My local paper has an advert from a private seller for a Hymer Classic 644 2.8jtd 2006 which I think is a bargain price. 
OK I havent seen it and I dont know much about Hymers but assuming its good what price would you consider is cheap for this?


----------



## carolgavin (May 9, 2005)

£1.47 :?: :?: :?: :?: :?: :?:  :?: :lol: :lol: :lol: :lol: :lol:


----------



## glacier (Jun 24, 2006)

20k


----------



## twinky (Aug 11, 2008)

Wasnt this 40k new?


----------



## greenasthegrass (Oct 27, 2007)

Depends on condition and whether LHD or RHD is it the U shaped lounge or fixed bed I would reckon between £28k and £30k any extras?


----------



## AndrewandShirley (Oct 13, 2007)

Remember if it seems its too good to be true it probably is.


----------



## twinky (Aug 11, 2008)

Glacier is very close


----------



## greenasthegrass (Oct 27, 2007)

What's wrong with it?


----------



## gaspode (May 9, 2005)

Several for sale on mobile.de at around €42,000

At circa £20k there's either a serious problem with it or I've just bought it. :wink:


----------



## locovan (Oct 17, 2007)

22K

There is one for HYMER 554 CLASSIC Fiat Ducato 2.8 JTD 00 27857 mls £26995


----------



## locovan (Oct 17, 2007)

I have checked the web and there is nothing under £31k
for a Hymer Classic 644 2.8jtd 2006 
I suppose the owner may be selling cheaper because of ill health


----------



## rebbyvid (Apr 10, 2006)

AndrewandShirley said:


> Remember if it seems its too good to be true it probably is.


I second that your not going to get one for much less than £30 grand
Rob


----------



## twinky (Aug 11, 2008)

If I could afford the asking price I'd be there this morning.
£20k would probably buy this - assuming its legit.
I have the sellers home and mobile number.
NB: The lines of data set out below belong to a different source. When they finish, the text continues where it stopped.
/-- Settles O14: `CAP` reads and writes no cell but `line`, `obs` and `tcnt`, and `TICK` neither reads nor writes these. -/
theorem captureAndTickCommute : Obligations.CaptureAndTickCommute := by
  intro s l hl
  have hcap {v : State} (hline : v.line = s.line) : exec (.cap l) v = .next _ := exec_cap.2 ⟨hline ▸ hl, rfl⟩
  have htick {v : State} : exec .tick v = .next _ := exec_tick.2 rfl
  exact ⟨_, execAll_pair (hcap rfl) htick, execAll_pair htick (hcap rfl)⟩

end Sys2Proof.Machine

/-!
Reset (spec/70_reset_and_hazards.md): the cells of the reset state, and the first steps from it, for either level of the line and any
contents of the cells that the spec leaves unspecified.
-/

namespace Sys2Proof.Machine

/-! ## The reset state -/

theorem State.ringRead_resetWith (line0 : Level) (bw : Interval) (acc : Accumulator) (j : Fin 11) :
    (State.resetWith line0 bw acc).ringRead j = 0x00#8 := Memory.read_nil j.val

theorem State.dispRead_resetWith (line0 : Level) (bw : Interval) (acc : Accumulator) (i : Fin 8) :
    (State.resetWith line0 bw acc).dispRead i = 0x00#8 := Memory.read_nil i.val

theorem State.running_resetWith (line0 : Level) (bw : Interval) (acc : Accumulator) :
    (State.resetWith line0 bw acc).running := ⟨rfl, rfl⟩

/-- Settles O44: each cell is a field of `State.resetWith`, and an unlisted cell of an array reads 0x00. -/
theorem resetState : Obligations.ResetState := by
  intro bw acc s
  have hring : ∀ j, s.ringRead j = 0x00#8 := State.ringRead_resetWith true bw acc
  have hdisp : ∀ i, s.dispRead i = 0x00#8 := State.dispRead_resetWith true bw acc
  exact ⟨rfl, rfl, rfl, rfl, rfl, hring, rfl, hdisp, rfl, rfl, rfl, rfl, rfl, rfl⟩

/-! ## The first edge -/

/-- The first edge captures the time since reset, since the timer starts at 0 (R252). -/
theorem obs_afterEdge_resetWith (line0 l : Level) (bw : Interval) (acc : Accumulator) (n : Nat) :
    ((State.resetWith line0 bw acc).afterEdge l n).obs = ⟨l, BitVec.ofNat Config.timerWidth n⟩ :=
  congrArg (Observation.mk l) (BitVec.zero_add _)

/-- A rising edge has the level that `last` has at reset, so the interval alone tells whether a poll sees a change (R252). -/
theorem obs_eq_last_afterEdge_resetWith_iff (line0 : Level) (bw : Interval) (acc : Accumulator) (n : Nat) :
    let s := (State.resetWith line0 bw acc).afterEdge true n
    s.obs = s.last ↔ n % 2 ^ Config.timerWidth = 0 := by
  intro s
  have hlast : s.last = ⟨true, 0#16⟩ := rfl
  rw [obs_afterEdge_resetWith, hlast, Observation.mk.injEq, and_iff_right rfl, ← BitVec.toNat_inj, BitVec.toNat_ofNat,
    BitVec.toNat_zero]

/-! ## The poll of the first edge -/

/-- A foreground operation that completes is the one that the selector names (R119). -/
theorem foregroundOp_of_exec {s t : State} {i : Instr} (htop : i.isTop = true) (hag : i.agent = .foreground)
    (he : exec i s = .next t) : s.foregroundOp = some i :=
  foregroundOp_of_enables htop hag (exec_completes_iff.1 ⟨t, he⟩)

/-- A foreground step on its own, by the operation that completes. -/
theorem afterStimulus_foreground {s t : State} {i : Instr} (hr : s.running) (htop : i.isTop = true) (hag : i.agent = .foreground)
    (he : exec i s = .next t) : afterStimulus [.foreground] s = .next (t.setSchedule []) :=
  (afterStimulus_cons hr).2 ⟨i, t, foregroundOp_of_exec htop hag he, he, running_of_exec hr he, afterStimulus_nil t⟩

/-- The poll of a first edge that falls is `IDLE.FALL` whatever the interval: the level already differs from the one in `last`
(R152, R252). -/
theorem exec_idleFall_afterEdge_resetWith (line0 : Level) (bw : Interval) (acc : Accumulator) (n : Nat) :
    let s := (State.resetWith line0 bw acc).afterEdge false n
    exec .idleFall s = .next ((s.setLast s.obs).setSt stStart) := by
  intro s
  have hchanged : s.obs ≠ s.last := fun h => Bool.false_ne_true (congrArg Observation.level h)
  exact exec_idleFall.2 ⟨rfl, rfl, hchanged, rfl, rfl, rfl⟩

/-- The poll of a first edge that rises is `POLL.NOP` or `IDLE.RISE`, by the interval, and either way the decoder stays in `Idle`
(R151, R153, R252). -/
theorem poll_afterEdge_resetWith_rise (line0 : Level) (bw : Interval) (acc : Accumulator) (n : Nat) :
    let s := (State.resetWith line0 bw acc).afterEdge true n
    ∃ u i, s.foregroundOp = some i ∧ i = (if n % 2 ^ Config.timerWidth = 0 then .pollNop else .idleRise) ∧
      exec i s = .next u ∧ u.st = stIdle := by
  intro s
  have hsame : s.obs = s.last ↔ n % 2 ^ Config.timerWidth = 0 := obs_eq_last_afterEdge_resetWith_iff line0 bw acc n
  by_cases hzero : n % 2 ^ Config.timerWidth = 0
  · have hnop : exec .pollNop s = .next s := exec_pollNop.2 ⟨rfl, rfl, hsame.2 hzero, rfl⟩
    exact ⟨_, _, foregroundOp_of_exec rfl rfl hnop, (if_pos hzero).symm, hnop, rfl⟩
  · have hrise : exec .idleRise s = .next (s.setLast s.obs) := exec_idleRise.2 ⟨rfl, rfl, mt hsame.1 hzero, rfl, rfl, rfl⟩
    exact ⟨_, _, foregroundOp_of_exec rfl rfl hrise, (if_neg hzero).symm, hrise, rfl⟩

/-- Settles O45: the timer counts from 0 to the first edge, and the poll compares what that edge captures with `last` at reset. -/
theorem firstStepsAfterReset : Obligations.FirstStepsAfterReset := by
  intro bw acc n
  refine ⟨?high, ?low⟩
  case high =>
    intro r
    have hr : r.running := State.running_resetWith true bw acc
    have hnop : exec .pollNop r = .next r := exec_pollNop.2 ⟨rfl, rfl, rfl, rfl⟩
    refine ⟨(decodeTop_foreground r _).2 (foregroundOp_of_exec rfl rfl hnop), hnop, exec_tick_eq r, fun t l h => ?_, ?_⟩
    · obtain ⟨hl, -⟩ := exec_cap.1 h
      exact Bool.eq_false_iff.2 hl
    · have hfall := exec_idleFall_afterEdge_resetWith true bw acc n
      have hrun : afterStimulus (edge false n ++ [.foreground]) r = .next _ :=
        (afterStimulus_append hr).2
          ⟨_, afterStimulus_edge hr Bool.false_ne_true n, hr, afterStimulus_foreground hr rfl rfl hfall⟩
      rw [edge, List.append_assoc] at hrun
      exact ⟨_, hrun, obs_afterEdge_resetWith true false bw acc n, rfl⟩
  case low =>
    intro r
    have hedge := afterStimulus_edge (State.running_resetWith false bw acc) Bool.false_ne_true.symm n
    obtain ⟨u, i, hop, hi, he, hst⟩ := poll_afterEdge_resetWith_rise false bw acc n
    exact ⟨_, u, i, hedge, obs_afterEdge_resetWith false true bw acc n, (decodeTop_foreground _ i).2 hop, hi, he, hst⟩

end Sys2Proof.Machine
I dont want to contact them because I'm not a genuine buyer and have been messed about enough in the past by idiots without funds. If anyone on here is genuinely after a van of this price they can pm me. They are local to Wolves area - could be someone on here!

By the way - I have no connection to these people and the usual warnings apply.


----------